Gupta operated on five separate occasions in which the wounded would not have survived transport to a facility equipped to handle their injuries. Yet the military was not set up to do neurosurgery in the field. So Gupta and his colleagues had to be creative. To perform craniotomies, he sterilized and used a drill meant to set up the tents. And he was able to fashion the interior of a sterile saline bag into an outer layer to cover the brain after surgery, protecting the patient from dangerous infections.

Yet Gupta’s dual role as a journalist and physician drew some criticism from fellow journalists and observers of the profession. He was surprised that there were concerns: “I went to Iraq as a journalist, though the doctors there knew I had a background in neurosurgery. They asked for my help when someone was injured, and who had no chance of survival without immediate surgery. Of course I said yes—this is what doctors do. It’s ludicrous that people would think otherwise.”

Gupta describes his experience with the Devil Docs as “life-altering.”
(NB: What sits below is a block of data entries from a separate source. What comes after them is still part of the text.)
/-- ACQ.OPEN with sync completes with OK when every call is granted (43_acquisition.md R160): as without sync, and the
SYNC slot is an open output at level 1, which its pin shows; no line but the two changes. -/
def Obligations.AcquisitionOpensWithSync : Prop :=
  ∀ (c : DeviceConfig) (d m : LineId) (s : State) (ts rest : List Turn),
    s.Unused → c.drdyLine = some d → c.syncEnable = true → c.syncLine = some m → m ≠ d →
    s.env.script = ts ++ rest → ts.length = 12 → AllGranted ts → (∀ x ∈ ts, x.events = []) →
    ∃ t, exec (.acqOpen (some c)) s = .next t ∧ Completed s t ⟨.ok, .nothing⟩ ∧ t.driverState = .opened ∧
      t.cfg = applyDefaults c ∧ t.seq = 0 ∧
      t.spi = { isOpen := true, path := defaultedPath c.busPath, mode := c.mode, noCs := c.noCs, bitsPerWord := 8,
                maxHz := (applyDefaults c).clockHz } ∧
      t.drdy = { line := some d, exportedByUs := !(s.lineEnv d).reserved, handle := some .input, dir := some .input,
                 edge := some .falling, level := s.drdy.level, latch := false } ∧
      t.sync = { line := some m, exportedByUs := !(s.lineEnv m).reserved, handle := some .output, dir := some .output,
                 edge := s.sync.edge, level := true, latch := false } ∧
      (t.lineEnv m).pin = true ∧ t.raw = s.raw ∧ t.diag = s.diag ∧ t.refused = s.refused ∧ t.pending = s.pending ∧
      t.env.script = rest ∧
      t.calls = s.calls ++ spiOpenCalls (defaultedPath c.busPath) (applyDefaults c).clockHz c.mode c.noCs ++
        acquireCalls d .input false ++ acquireCalls m .output true ∧
      ∀ l, l ≠ d → l ≠ m → t.lineEnv l = s.lineEnv l

/-- `APPLY_DEFAULTS` makes three substitutions and no other (43_acquisition.md R161). -/
def Obligations.DefaultsAreThreeSubstitutions : Prop :=
  ∀ c : DeviceConfig,
    ((applyDefaults c).busPath =
      if c.busPath = none ∨ c.busPath = some "" then some Config.defaultBusPath else c.busPath) ∧
    ((applyDefaults c).clockHz = if c.clockHz = 0 then 1000000 else c.clockHz) ∧
    ((applyDefaults c).timeoutMs = if c.timeoutMs = 0 then 2000 else c.timeoutMs) ∧
    (applyDefaults c).mode = c.mode ∧ (applyDefaults c).noCs = c.noCs ∧ (applyDefaults c).drdyLine = c.drdyLine ∧
    (applyDefaults c).syncLine = c.syncLine ∧ (applyDefaults c).syncEnable = c.syncEnable ∧
    (applyDefaults c).settleFrames = c.settleFrames

/-- `CHECK_LINES` runs before any resource is acquired (43_acquisition.md R162): a missing DRDY line, and a missing SYNC
line with sync enabled, give INVALID_ARGUMENT; one line for both is refused; nothing else changes and no call is made. What the host sees of a refusal is the model's
choice (log 5). -/
def Obligations.LinesAreCheckedFirst : Prop :=
  ∀ (c : DeviceConfig) (s : State), s.Unused →
    (c.drdyLine = none → exec (.acqOpen (some c)) s = .next (s.complete ⟨.invalidArgument, .nothing⟩)) ∧
    (∀ d, c.drdyLine = some d → c.syncEnable = true → c.syncLine = none →
      exec (.acqOpen (some c)) s = .next (s.complete ⟨.invalidArgument, .nothing⟩)) ∧
    (∀ d, c.drdyLine = some d → c.syncEnable = true → c.syncLine = some d →
      exec (.acqOpen (some c)) s = .next s.refuse)
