-- ==== Sys2Proof/Laws/Run.lean ====
section
/-! SUPPORT. How bodies compose and end: `Ran.Holds` says of a body what holds wherever it comes to, with one lemma for
each way to compose bodies; `History` is what every body keeps. -/

namespace Sys2Proof.Machine

/-- `P` holds where the body completes, and `Q` where it blocks. -/
def Ran.Holds (r : Ran) (P : Response → State → Prop) (Q : Inflight → State → Prop) : Prop :=
  match r with
  | .done p t => P p t
  | .refused => True
  | .blocked w t => Q w t

@[simp] theorem Ran.holds_done {p : Response} {t : State} {P : Response → State → Prop} {Q : Inflight → State → Prop} :
    (Ran.done p t).Holds P Q ↔ P p t := Iff.rfl

@[simp] theorem Ran.holds_refused {P : Response → State → Prop} {Q : Inflight → State → Prop} :
    Ran.refused.Holds P Q := trivial

@[simp] theorem Ran.holds_blocked {w : Inflight} {t : State} {P : Response → State → Prop}
    {Q : Inflight → State → Prop} : (Ran.blocked w t).Holds P Q ↔ Q w t := Iff.rfl

@[simp] theorem Ran.holds_ok {t : State} {P : Response → State → Prop} {Q : Inflight → State → Prop} :
    (Ran.ok t).Holds P Q ↔ P ⟨.ok, .nothing⟩ t := Iff.rfl

@[simp] theorem Ran.holds_okWith {o : Output} {t : State} {P : Response → State → Prop}
    {Q : Inflight → State → Prop} : (Ran.okWith o t).Holds P Q ↔ P ⟨.ok, o⟩ t := Iff.rfl

@[simp] theorem Ran.holds_error {c : ResultCode} {t : State} {P : Response → State → Prop}
    {Q : Inflight → State → Prop} : (Ran.error c t).Holds P Q ↔ P ⟨c, .nothing⟩ t := Iff.rfl

@[simp] theorem Ran.holds_ioFailure {c : Cause} {t : State} {P : Response → State → Prop}
    {Q : Inflight → State → Prop} : (Ran.ioFailure c t).Holds P Q ↔ P ⟨.ioFailure c, .nothing⟩ t := Iff.rfl

theorem Ran.Holds.mono {r : Ran} {P P' : Response → State → Prop} {Q Q' : Inflight → State → Prop} (h : r.Holds P Q)
    (hP : ∀ p t, P p t → P' p t) (hQ : ∀ w t, Q w t → Q' w t) : r.Holds P' Q' := by
  cases r with
  | done p t => exact hP _ _ h
  | refused => trivial
  | blocked w t => exact hQ _ _ h

theorem Ran.Holds.and {r : Ran} {P P' : Response → State → Prop} {Q Q' : Inflight → State → Prop} (h : r.Holds P Q)
    (h' : r.Holds P' Q') : r.Holds (fun p t => P p t ∧ P' p t) (fun w t => Q w t ∧ Q' w t) := by
  cases r with
  | done p t => exact ⟨h, h'⟩
  | refused => trivial
  | blocked w t => exact ⟨h, h'⟩

/-- A sequence: after OK the second body runs; any other result is the first's. -/
theorem Ran.Holds.andThen {r : Ran} {f : State → Ran} {P R : Response → State → Prop}
    {Q S : Inflight → State → Prop} (h : r.Holds P Q) (hok : ∀ o t, P ⟨.ok, o⟩ t → (f t).Holds R S)
    (herr : ∀ p t, p.code ≠ .ok → P p t → R p t) (hbl : ∀ w t, Q w t → S w t) : (r.andThen f).Holds R S := by
  cases r with
  | done p t =>
    obtain ⟨c, o⟩ := p
    cases c <;> first | exact hok _ _ h | exact herr _ _ (by simp) h
  | refused => trivial
  | blocked w t => exact hbl _ _ h

/-- An error's clean-up. -/
theorem Ran.Holds.onError {r : Ran} {f : State → State} {P R : Response → State → Prop}
    {Q S : Inflight → State → Prop} (h : r.Holds P Q) (hok : ∀ p t, p.code = .ok → P p t → R p t)
    (herr : ∀ p t, p.code ≠ .ok → P p t → R p (f t)) (hbl : ∀ w t, Q w t → S w t) : (r.onError f).Holds R S := by
  cases r with
  | done p t =>
    obtain ⟨c, o⟩ := p
    cases c <;> first | exact hok _ _ rfl h | exact herr _ _ (by simp) h
  | refused => trivial
  | blocked w t => exact hbl _ _ h

theorem Ran.Holds.blockedAs {r : Ran} {w : Inflight} {P : Response → State → Prop} {Q S : Inflight → State → Prop}
    (h : r.Holds P Q) (hbl : ∀ v t, Q v t → S w t) : (r.blockedAs w).Holds P S := by
  cases r with
  | done p t => exact h
  | refused => trivial
  | blocked v t => exact hbl _ _ h

theorem Ran.Holds.hostOnly {s : State} {r : Ran} {P : Response → State → Prop} {Q : Inflight → State → Prop}
    (h : s.isOpen = false → r.Holds P Q) : (hostOnly s r).Holds P Q := by
  unfold Sys2Proof.Machine.hostOnly
  split
  · trivial
  · exact h (by simpa using ‹¬ s.isOpen = true›)

/-- What a command comes to, once what its body comes to is known. -/
theorem finish_of_holds {s : State} {r : Ran} {P : Response → State → Prop} {Q : Inflight → State → Prop}
    (h : r.Holds P Q) :
    (∃ p t, finish s r = t.complete p ∧ P p t) ∨ finish s r = s.refuse ∨
      ∃ w t, finish s r = { t with inflight := some w } ∧ Q w t := by
  cases r with
  | done p t => exact .inl ⟨p, t, rfl, h⟩
  | refused => exact .inr (.inl rfl)
  | blocked w t => exact .inr (.inr ⟨w, t, rfl, h⟩)

/-! ### What every body keeps -/

/-- The host's port, the refusal mark and every history of `s` are kept or only grow in `t`. -/
structure History (s t : State) : Prop where
  cp : t.cp = s.cp
  inflight : t.inflight = s.inflight
  out : t.out = s.out
  pending : t.pending = s.pending
  refused : t.refused = s.refused
  calls : CallsGrow s t
  diag : ∃ ds, t.diag = s.diag ++ ds
  clock : s.env.clock.toNat ≤ t.env.clock.toNat
  wf : LineTable.wf s.env.lines → LineTable.wf t.env.lines

theorem History.refl (s : State) : History s s :=
  ⟨rfl, rfl, rfl, rfl, rfl, .refl s, ⟨[], by simp⟩, le_rfl, id⟩

theorem History.trans {s t u : State} (h : History s t) (h' : History t u) : History s u := by
  obtain ⟨ds, hds⟩ := h.diag
  obtain ⟨ds', hds'⟩ := h'.diag
  exact ⟨h'.cp.trans h.cp, h'.inflight.trans h.inflight, h'.out.trans h.out, h'.pending.trans h.pending,
    h'.refused.trans h.refused, h.calls.trans h'.calls,
    ⟨ds ++ ds', by rw [hds', hds, List.append_assoc]⟩, h.clock.trans h'.clock, fun w => h'.wf (h.wf w)⟩

theorem ByEnv.history {s t : State} (h : ByEnv s t) : History s t :=
  ⟨h.cp, h.inflight, h.out, h.block.controller.pending, h.block.controller.refused, h.calls,
    ⟨[], by simp [h.block.controller.diag]⟩, h.clock, h.wf⟩

/-- A change of a slot is no part of the history. -/
theorem State.setSlot_history (s : State) (k : Slot) (x : LineSlot) : History s (s.setSlot k x) :=
  ⟨by simp, by simp, by simp, by simp, by simp, .of_eq (by simp), ⟨[], by simp⟩, by simp, by simp⟩

/-- `t` comes from `s` by calls and by changes of slot `k`. -/
structure OnSlot (k : Slot) (s t : State) : Prop where
  controller : SameController s t
  spi : t.spi = s.spi
  other : SameSlot (otherSlot k) s t
  history : History s t

theorem OnSlot.refl (k : Slot) (s : State) : OnSlot k s s := ⟨.refl s, rfl, .refl _, .refl s⟩

theorem OnSlot.trans {k : Slot} {s t u : State} (h : OnSlot k s t) (h' : OnSlot k t u) : OnSlot k s u :=
  ⟨h.controller.trans h'.controller, h'.spi.trans h.spi, LineSlot.SameButLatch.trans h.other h'.other,
    h.history.trans h'.history⟩

theorem ByEnv.onSlot {s t : State} (h : ByEnv s t) (k : Slot) : OnSlot k s t :=
  ⟨h.block.controller, h.block.spi, h.block.slot _, h.history⟩

theorem State.setSlot_onSlot (s : State) (k : Slot) (x : LineSlot) : OnSlot k s (s.setSlot k x) := by
  refine ⟨?_, by simp, ?_, s.setSlot_history k x⟩
  · cases k <;> exact ⟨rfl, rfl, rfl, rfl, rfl, rfl, rfl, rfl⟩
  · cases k <;> exact .refl _

end Sys2Proof.Machine
end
“These are truly selfless people,” he said. “A lot of them don’t have to do what they do—they have great practices back home, but they wanted to do this for their country. They are heroes on so many levels: they save others, and they put themselves in harm’s way.”

The opinions expressed in this column are not necessarily those of Harvard Medical School, its affiliated institutions, or Harvard University.